(Stored items from a collection)
@[simp] theorem State.installCrop_params : (s.installCrop w c).params = s.params := by
  simp only [State.installCrop]; split <;> simp
@[simp] theorem State.installCrop_failed : (s.installCrop w c).failed = s.failed := by
  simp only [State.installCrop]; split <;> simp
@[simp] theorem State.installCrop_detached : (s.installCrop w c).detached = s.detached := by
  simp only [State.installCrop]; split <;> simp
@[simp] theorem State.installCrop_absent : (s.installCrop w c).absent = s.absent := by
  simp only [State.installCrop]; split <;> simp
@[simp] theorem State.installCrop_clkEn : (s.installCrop w c).clkEn = s.clkEn := by
  simp only [State.installCrop]; split <;> simp
@[simp] theorem State.installCrop_powerCount : (s.installCrop w c).powerCount = s.powerCount := by
  simp only [State.installCrop]; split <;> simp
@[simp] theorem State.installCrop_stream : (s.installCrop w c).stream = s.stream := by
  simp only [State.installCrop]; split <;> simp
@[simp] theorem State.installCrop_shadowCc : (s.installCrop w c).shadowCc = s.shadowCc := by
  simp only [State.installCrop]; split <;> simp
@[simp] theorem State.installCrop_shadowAa : (s.installCrop w c).shadowAa = s.shadowAa := by
  simp only [State.installCrop]; split <;> simp
@[simp] theorem State.installCrop_ctlAg : (s.installCrop w c).ctlAg = s.ctlAg := by
  simp only [State.installCrop]; split <;> simp
@[simp] theorem State.installCrop_ctlGain : (s.installCrop w c).ctlGain = s.ctlGain := by
  simp only [State.installCrop]; split <;> simp
@[simp] theorem State.installCrop_ctlAe : (s.installCrop w c).ctlAe = s.ctlAe := by
  simp only [State.installCrop]; split <;> simp
@[simp] theorem State.installCrop_ctlExp : (s.installCrop w c).ctlExp = s.ctlExp := by
  simp only [State.installCrop]; split <;> simp
@[simp] theorem State.installCrop_ctlTp : (s.installCrop w c).ctlTp = s.ctlTp := by
  simp only [State.installCrop]; split <;> simp
@[simp] theorem State.installCrop_fiDen : (s.installCrop w c).fiDen = s.fiDen := by
  simp only [State.installCrop]; split <;> simp
@[simp] theorem State.installCrop_cmd : (s.installCrop w c).cmd = s.cmd := by
  simp only [State.installCrop]; split <;> simp
@[simp] theorem State.installCrop_arg : (s.installCrop w c).arg = s.arg := by
  simp only [State.installCrop]; split <;> simp
@[simp] theorem State.installCrop_larg : (s.installCrop w c).larg = s.larg := by
  simp only [State.installCrop]; split <;> simp
@[simp] theorem State.installCrop_res : (s.installCrop w c).res = s.res := by
  simp only [State.installCrop]; split <;> simp
@[simp] theorem State.installCrop_busy : (s.installCrop w c).busy = s.busy := by
  simp only [State.installCrop]; split <;> simp
@[simp] theorem State.installCrop_result : (s.installCrop w c).result = s.result := by
  simp only [State.installCrop]; split <;> simp
@[simp] theorem State.installCrop_errInfo : (s.installCrop w c).errInfo = s.errInfo := by
  simp only [State.installCrop]; split <;> simp
@[simp] theorem State.installCrop_chipVer : (s.installCrop w c).chipVer = s.chipVer := by
  simp only [State.installCrop]; split <;> simp
@[simp] theorem State.installCrop_seq : (s.installCrop w c).seq = s.seq := by
  simp only [State.installCrop]; split <;> simp
@[simp] theorem State.installCrop_bus : (s.installCrop w c).bus = s.bus := by
  simp only [State.installCrop]; split <;> simp
@[simp] theorem State.installCrop_rst : (s.installCrop w c).rst = s.rst := by
  simp only [State.installCrop]; split <;> simp
@[simp] theorem State.installCrop_inputs : (s.installCrop w c).inputs = s.inputs := by
  simp only [State.installCrop]; split <;> simp
@[simp] theorem State.installCrop_log : (s.installCrop w c).log = s.log := by
  simp only [State.installCrop]; split <;> simp

end

/-! ### The fields those updates do write -/

@[simp] theorem State.issue_bus_none (s : State) (t : Transaction) (h : s.bus = none) : (s.issue t).bus = some t := by
  simp [State.issue, h]

@[simp] theorem State.issue_log_none (s : State) (t : Transaction) (h : s.bus = none) :
    (s.issue t).log = s.log ++ [.bus t] := by
  simp [State.issue, h]

theorem State.issue_of_bus (s : State) (t u : Transaction) (h : s.bus = some u) : s.issue t = s := by
  simp [State.issue, h]

@[simp] theorem State.crop_withCrop (s : State) (w : Target) (c : Crop) : (s.withCrop w c).crop w = c := by
  cases w <;> rfl

@[simp] theorem State.fmt_withFmt (s : State) (w : Target) (f : Format) : (s.withFmt w f).fmt w = f := by
  cases w <;> rfl

@[simp] theorem State.crop_withFmt (s : State) (w v : Target) (f : Format) : (s.withFmt w f).crop v = s.crop v := by
  cases w <;> cases v <;> rfl

@[simp] theorem State.fmt_withCrop (s : State) (w v : Target) (c : Crop) : (s.withCrop w c).fmt v = s.fmt v := by
  cases w <;> cases v <;> rfl

@[simp] theorem State.crop_installCrop (s : State) (w : Target) (c : Crop) : (s.installCrop w c).crop w = c := by
  simp [State.installCrop]

theorem State.fmt_installCrop (s : State) (w : Target) (c : Crop) :
    (s.installCrop w c).fmt w =
      if (c.width, c.height) ≠ ((s.crop w).width, (s.crop w).height) then ⟨c.width, c.height⟩ else s.fmt w := by
  unfold State.installCrop
  split <;> simp_all

end Sys2Proof.Machine
end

■ **Your goal**
Look through the entries, and return every line that the word "none" appears in.

■ **Solution for this task**
@[simp] theorem State.issue_bus_none (s : State) (t : Transaction) (h : s.bus = none) : (s.issue t).bus = some t := by
@[simp] theorem State.issue_log_none (s : State) (t : Transaction) (h : s.bus = none) :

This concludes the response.